Parents: Should Colleges Educate Students on Loans?
As college students, studies such as math, physics, and American history are drilled into our minds from the moment we enter school. College educates us on our designated major, and other general curriculum requirements that are dubbed beneficial to our future success. However, when it comes to “practical studies,” it seems like our college curriculums are lacking.
Unfortunately, we don’t learn necessary “life skills,” like writing a check, purchasing insurance, or something that greatly affects college students: taking out private loans.
With two options available to college students, federal loans versus private loans, students have difficulties differentiating the two.

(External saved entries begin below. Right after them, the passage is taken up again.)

theorem bringUpLora_work {s t : State} {items : List BusItem} {f : State → State} (h : BusWork s items f t)
    (hs : s.lora.csAsserted = false) (hm : 1 ≤ s.build.maxAttempts) :
    ∃ idle u, BusWork s (items ++ [.pin .loraRst true, .pin .loraRst false, .wait s.build.pollAttempts idle]
        ++ bringUpCommands s.build s.lora ++ [.pin .paEnable false])
        (State.withPa false ∘ State.toStandby ∘ State.withRst false ∘ State.withRst true ∘ f) u ∧
      bringUpLora t = { u with avail.channelReady := true } := by
  generalize hr : bringUpLora t = r
  delta bringUpLora at hr
  extract_lets s₁ at hr
  have hpulse : BusWork s _ _ s₁ := (h.setLoraRst true).setLoraRst false
  have hwait := hpulse.wait (·.pollAttempts)
  generalize hw : waitBusyPolled s₁ = w at hr
  rw [← waitBusyPolled, hw] at hwait
  obtain ⟨idle, s₀⟩ := w
  dsimp -zeta only at hr hwait
  extract_lets s₁ s₂ s₃ s₄ s₅ s₆ s₇ s₈ s₉ l s₁₀ at hr
  have h₀ : BusWork s _ _ s₀ := hwait
  have h₁ : BusWork s _ _ s₁ := h₀.write (·.chip.opcSetStandby) (fun _ _ => [0x00]) hs hm
  clear_value s₁
  have h₂ : BusWork s _ _ s₂ := h₁.write (·.chip.opcCalibrate) (fun _ _ => [0x7F]) hs hm
  clear_value s₂
  have h₃ : BusWork s _ _ s₃ := h₂.write (·.chip.opcSetPacketType) (fun _ _ => [0x01]) hs hm
  clear_value s₃
  have h₄ : BusWork s _ _ s₄ := h₃.write (·.chip.opcSetRfFrequency) (fun b l => be32 (freqWord b l.cfgFreq)) hs hm
  clear_value s₄
  have h₅ : BusWork s _ _ s₅ := h₄.write (·.chip.opcSetTxParams) (fun b l => [powerByte b l.cfgPwr, b.pwrRamp]) hs hm
  clear_value s₅
  have h₆ : BusWork s _ _ s₆ := h₅.write (·.chip.opcSetModulationParams) (fun _ l => [l.cfgSf.setWidth 8, l.cfgBw, l.cfgCr.setWidth 8, 0x00]) hs hm
  clear_value s₆
  have h₇ : BusWork s _ _ s₇ := h₆.write (·.chip.opcSetPacketParams) (fun _ l => packetParams l (fixedLen l.pktFlags) 0xFF) hs hm
  clear_value s₇
  have h₈ : BusWork s _ _ s₈ := h₇.write (·.chip.opcSetBufferBase) (fun _ _ => [0x00, 0x00]) hs hm
  clear_value s₈
  have h₉ : BusWork s _ _ s₉ := h₈.write (·.chip.opcSetDioIrqParams) (fun b _ => be16 b.chip.irqAll ++ [0x00, 0x00, 0x00, 0x00, 0x00, 0x00]) hs hm
  clear_value s₉
  have h₁₀ : BusWork s _ _ s₁₀ := (h₉.update .standby).setPaEnable false
  clear_value s₁₀
  refine ⟨idle, s₁₀, ?_, hr.symm⟩
  rw [← bringUpCommands_settled]
  simpa only [bringUpCommands, List.append_assoc, List.cons_append, List.nil_append] using h₁₀

/-- Settles O50: power on, then the bring-up, then "available". -/
theorem requireBringsUpLora : Obligations.RequireBringsUpLora := by
  unfold Obligations.RequireBringsUpLora
  intro s hb hcount hoff hs hm c w
  have hpower := ((BusWork.start s).update (.avail fun a => { a with useCount := 1, pdPending := false })).setOnOff true
  obtain ⟨idle, u, hwork, hup⟩ := bringUpLora_work hpower hs hm
  obtain ⟨-, m, hbus, rfl⟩ := hwork
  refine ⟨powerByte s.build s.lora.cfgPwr, idle, m, pwrTable_powerByte _ _, hbus, ?_⟩
  have hbring : bringUp (setOnOff true { s with avail.useCount := 1, avail.pdPending := false }) =
      bringUpLora (setOnOff true { s with avail.useCount := 1, avail.pdPending := false }) := by
    simp [bringUp, hb]
  rw [exec_require_of_off hcount hoff (hbring.trans hup)]
  simp only [Function.comp, State.withPa, State.toStandby, State.withRst, id, raiseEvt]
  rfl

/-! ### The power-down worker and the squelch edge (R309, R310) -/

theorem step_of_powerDown {s : State} {rest : List Stimulus} (hag : s.env.agenda = .powerDown :: rest)
    (hup : s.env.rstN = true) : step s = .next (runPowerDown (s.begin rest)) :=
  (step_of_cons hag).trans (whileUp_up (s := s.begin rest) hup _)

theorem step_of_squelchEdge {s : State} {rest : List Stimulus} {v : Bool} (hag : s.env.agenda = .squelchEdge v :: rest)
    (hup : s.env.rstN = true) : step s = .next (squelchEdge v { s.begin rest with env.squelchOpen := v }) :=
  (step_of_cons hag).trans (whileUp_up (s := { s.begin rest with env.squelchOpen := v }) hup _)

theorem powerDown_afsk {s : State} (hb : s.build.backend = .afsk) :
    powerDown s =
      { s with
        avail.onOff := false
        avail.available := false
        avail.channelReady := false
        avail.pdPending := false
        events.evt := s.events.evt ||| 0x0200
        out.trace := s.out.trace ++ [.pin .radioPwr false] } := by
  simp only [powerDown, setOnOff_build, hb]
  rfl

theorem powerDown_lora {s : State} (hb : s.build.backend = .lora) :
    powerDown s =
      { s with
        avail.onOff := false
        avail.available := false
        avail.channelReady := false
        avail.pdPending := false
        lora.loraMode := .standby
        lora.paEnable := false
        events.evt := s.events.evt ||| 0x0200
        out.trace := s.out.trace ++ [.pin .radioPwr false] ++ [.pin .paEnable false] } := by
  simp only [powerDown, setOnOff_build, hb]
  rfl

/-- Settles O52: the worker's two cases and the two back ends; the edge in each case of R310. -/
theorem powerDownAndSquelchResult : Obligations.PowerDownAndSquelchResult := by
  unfold Obligations.PowerDownAndSquelchResult
  intro s rest hup u
  refine ⟨fun hag => ?worker, fun v hag => ?edge⟩
  case worker =>
    rw [step_of_powerDown hag hup]
    refine ⟨fun hno => ?disabled, fun hpd hcount hoff => ?enabled⟩
    case disabled => rw [runPowerDown_of_disabled (s := s.begin rest) fun h => hno ((powerDownEnabled_iff _).1 h)]; rfl
    case enabled =>
      have hrun : runPowerDown (s.begin rest) = powerDown (s.begin rest) :=
        if_pos ((powerDownEnabled_iff _).2 ⟨hpd, hcount, hoff⟩)
      rw [hrun]
      exact ⟨fun hb => congrArg Host.Outcome.next (powerDown_afsk (s := s.begin rest) hb),
        fun hb => congrArg Host.Outcome.next (powerDown_lora (s := s.begin rest) hb)⟩
  case edge =>
    rw [step_of_squelchEdge hag hup]
    refine ⟨fun hb hav => ?ready, fun hno => ?still⟩
    case ready => rw [squelchEdge, if_pos ⟨hb, hav⟩]; rfl
    case still => rw [squelchEdge, if_neg fun h => hno.elim (· h.1) fun hav => Bool.false_ne_true (hav.symm.trans h.2)]; rfl

end Sys2Proof.Machine
end

section
/-! What the operations and events leave alone: the build, the schedule, the event flags that are set, the clock mode, the tone and the
ring but for the provisional frame; and that they leave the bus idle when it was (45_lora_primitives.md R241, R245, R246). Bus work is
one case of it, whether or not the chip was selected before. -/

namespace Sys2Proof.Machine

/-! ### Properties of the state an operation leaves -/

/-- The state `k` answers, if any, has the property. -/
def Leaves (k : Result) (P : State → Prop) : Prop := ∀ t, k = .next t → P t

namespace Leaves

variable {s t : State} {k k' : Result} {P : State → Prop}

theorem next (h : P t) : Leaves (.next t) P := by
  rintro _ ⟨⟩
  exact h

theorem respond {st : Status} {v : Word} (h : P (t.withRsp st v)) : Leaves (t.respond st v) P := .next h

theorem ite {c : Prop} [Decidable c] (h : c → Leaves k P) (h' : ¬ c → Leaves k' P) :
    Leaves (if c then k else k') P := by
  split
  · exact h ‹_›
  · exact h' ‹_›

theorem onAfsk (hr : ∀ st, P (s.withRsp st 0)) (h : s.build.backend = .afsk → Leaves k P) : Leaves (onAfsk s k) P :=
  .ite h fun _ => .respond (hr _)

theorem onLora (hr : ∀ st, P (s.withRsp st 0)) (h : s.build.backend = .lora → Leaves k P) : Leaves (onLora s k) P :=
  .ite h fun _ => .respond (hr _)

theorem onRing (hr : ∀ st, P (s.withRsp st 0)) (h : s.build.backend = .afsk → Leaves k P) : Leaves (onRing s k) P :=
  .onAfsk hr fun hb => .ite (fun _ => h hb) fun _ => .respond (hr _)

end Leaves

/-! ### Brackets -/

theorem Bracketed.append {sel : Bool} {tr : List BusEvent} (h : Bracketed sel tr = true) (tr' : List BusEvent) :
    Bracketed sel (tr ++ tr') = Bracketed false tr' := by
  induction tr generalizing sel with
  | nil =>
    cases sel
    · rfl
    · cases h
  | cons ev tr ih =>
    cases ev <;> simp only [Bracketed, Bool.and_eq_true, List.cons_append] at h ⊢ <;> rw [ih h.2, h.1, Bool.true_and]

/-- Transfers within a bracket. -/
theorem Bracketed.transfers {xs : List (Byte × Byte)} (tr : List BusEvent) :
    Bracketed true (xs.map (fun x => .xfer x.1 x.2) ++ tr) = Bracketed true tr := by
  induction xs with
  | nil => rfl
  | cons x xs ih => exact ih

theorem BusyWait.bracketed {T : Nat} {idle : Bool} {tr : List BusEvent} (h : BusyWait T idle tr) : Bracketed false tr = true := by
  have polls (n : Nat) : Bracketed false (List.replicate n (.poll true)) = true := by
    induction n with
    | zero => rfl
    | succ n ih => exact ih
  unfold BusyWait at h
  split at h
  · obtain ⟨j, -, rfl⟩ := h
    exact (Bracketed.append (polls j) _).trans rfl
  · exact h ▸ polls T

theorem PayloadTrace.bracketed {c : ChipTable} {pay : List Byte} {tr : List BusEvent} {st : LoraOutcome} (h : PayloadTrace c pay tr st)
    (tr' : List BusEvent) : Bracketed true (tr ++ tr') = Bracketed true tr' := by
  induction h with
  | done | bad _ => rfl
  | good _ _ ih => exact ih

theorem AttemptTrace.bracketed {c : ChipTable} {T w : Nat} {opc : Byte} {pay : List Byte} {tr : List BusEvent} {st : LoraOutcome}
    (h : AttemptTrace c T opc pay tr st w) : Bracketed false tr = true := by
  obtain ⟨h₁, ht, h₂⟩ := h
  simp only [List.append_assoc]
  rw [Bracketed.append h₁.bracketed]
  exact (ht.bracketed _).trans h₂.bracketed

theorem CommandTrace.bracketed {c : ChipTable} {T left k w : Nat} {opc : Byte} {pay : List Byte} {tr : List BusEvent}
    {st : LoraOutcome} (h : CommandTrace c T opc pay left tr st k w) : Bracketed false tr = true := by
  induction h with
  | success ha | abandoned ha _ => exact ha.bracketed
  | again ha _ _ ih => rw [Bracketed.append ha.bracketed, ih]

theorem Drives.bracketed {outs : List Byte} {tr : List BusEvent} (h : Drives outs tr) (tr' : List BusEvent) :
    Bracketed true (tr ++ tr') = Bracketed true tr' := by
  obtain ⟨ins, -, rfl⟩ := h
  rw [← List.map_uncurry_zip_eq_zipWith]
  exact Bracketed.transfers tr'

theorem BusTrace.bracketed {b : Build} {T : Nat} {items : List BusItem} {tr : List BusEvent} {y : Tally}
    (h : BusTrace b T items tr y) : Bracketed false tr = true := by
  induction h with
  | nil => rfl
  | write hc _ ih => rw [Bracketed.append hc.bracketed, ih]
  | @read _ _ data _ _ _ _ _ _ _ _ h₁ hd h₂ _ ih =>
    have hdata := Bracketed.transfers (xs := data.map fun i => (b.chip.nopByte, i))
    rw [List.map_map] at hdata
    simp only [List.append_assoc]
    rw [Bracketed.append h₁.bracketed]
    refine (hd.bracketed _).trans ((hdata _).trans ?_)
    exact (Bracketed.append h₂.bracketed _).trans ih
  | wait hw _ ih => rw [Bracketed.append hw.bracketed, ih]
  | pin _ ih => exact ih

/-- Nothing open on the bus: what it has done is bracketed and the chip is deselected. -/
def Idle (s : State) : Prop := Bracketed false s.out.trace = true ∧ s.lora.csAsserted = false

theorem Idle.event {s : State} {e : BusEvent} (h : Idle s) (he : Bracketed false [e] = true) {t : State}
    (ht : t.out.trace = s.out.trace ++ [e]) (hcs : t.lora.csAsserted = s.lora.csAsserted) : Idle t :=
  ⟨by rw [ht, Bracketed.append h.1, he], hcs.trans h.2⟩

theorem State.afterBus_idle {s : State} {tr : List BusEvent} (hb : Bracketed false tr = true) (y : Tally) (e : Env) (h : Idle s) :
    Idle (s.afterBus tr y e) :=
  ⟨by rw [State.afterBus_trace, Bracketed.append h.1, hb], (y.lora_csAsserted _).trans h.2⟩

/-! ### Frames -/

/-- What every operation but SRESET, EVCLR and SETMODE leaves alone. -/
structure Quiet (s t : State) : Prop where
  build : t.build = s.build
  agenda : t.env.agenda = s.env.agenda
  rstN : t.env.rstN = s.env.rstN
  evt : ∀ k, s.events.evt.getLsbD k = true → t.events.evt.getLsbD k = true
  clkMode : t.clk.clkMode = s.clk.clkMode
  toneSel : t.tx.toneSel = s.tx.toneSel
  idle : Idle s → Idle t

/-- The same, and of the ring only the provisional frame may change. -/
structure Still (s t : State) : Prop extends Quiet s t where
  ring : ∃ start len, t.ring = { s.ring with provisionalFrameStart := start, provisionalFrameLength := len }

theorem Quiet.refl (s : State) : Quiet s s := ⟨rfl, rfl, rfl, fun _ => id, rfl, rfl, id⟩

theorem Still.refl (s : State) : Still s s := ⟨.refl s, _, _, rfl⟩

section
variable {s t u : State}

theorem Quiet.trans (h : Quiet s t) (h' : Quiet t u) : Quiet s u :=
  ⟨h'.build.trans h.build, h'.agenda.trans h.agenda, h'.rstN.trans h.rstN, fun k hk => h'.evt k (h.evt k hk),
    h'.clkMode.trans h.clkMode, h'.toneSel.trans h.toneSel, fun hs => h'.idle (h.idle hs)⟩

theorem Still.trans (h : Still s t) (h' : Still t u) : Still s u := by
  obtain ⟨start, len, hr⟩ := h.ring
  obtain ⟨start', len', hr'⟩ := h'.ring
  exact ⟨h.toQuiet.trans h'.toQuiet, start', len', by rw [hr', hr]⟩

While private loans attempt to intrigue students with their accessibility and readability, private loans actually tend to have higher interest rates and less protection for students; according to a recent article on California Watch, “private student loans generally are considered riskier for students because they have uncapped, variable interest rates as opposed to the fixed rates offered under federal loans.”
With tuition prices on the rise, it is important for students to look at their most feasible options. A college educating their students on federal loan alternatives is the first step towards ensuring their students make the fiscally appropriate decisions.
Certain colleges have initiated a process known as “school certification,” which allows the private lenders to go directly through the college or university, providing exact information regarding present and future costs. This program also provides the school with the opportunity to educate its students about the federal loan options available as well.
The question remains, is it important for colleges to intervene when it comes to their students’ loans? Or is it an individual responsibility that requires the student to focus closely on their finances and options to make the adequate decision for themselves?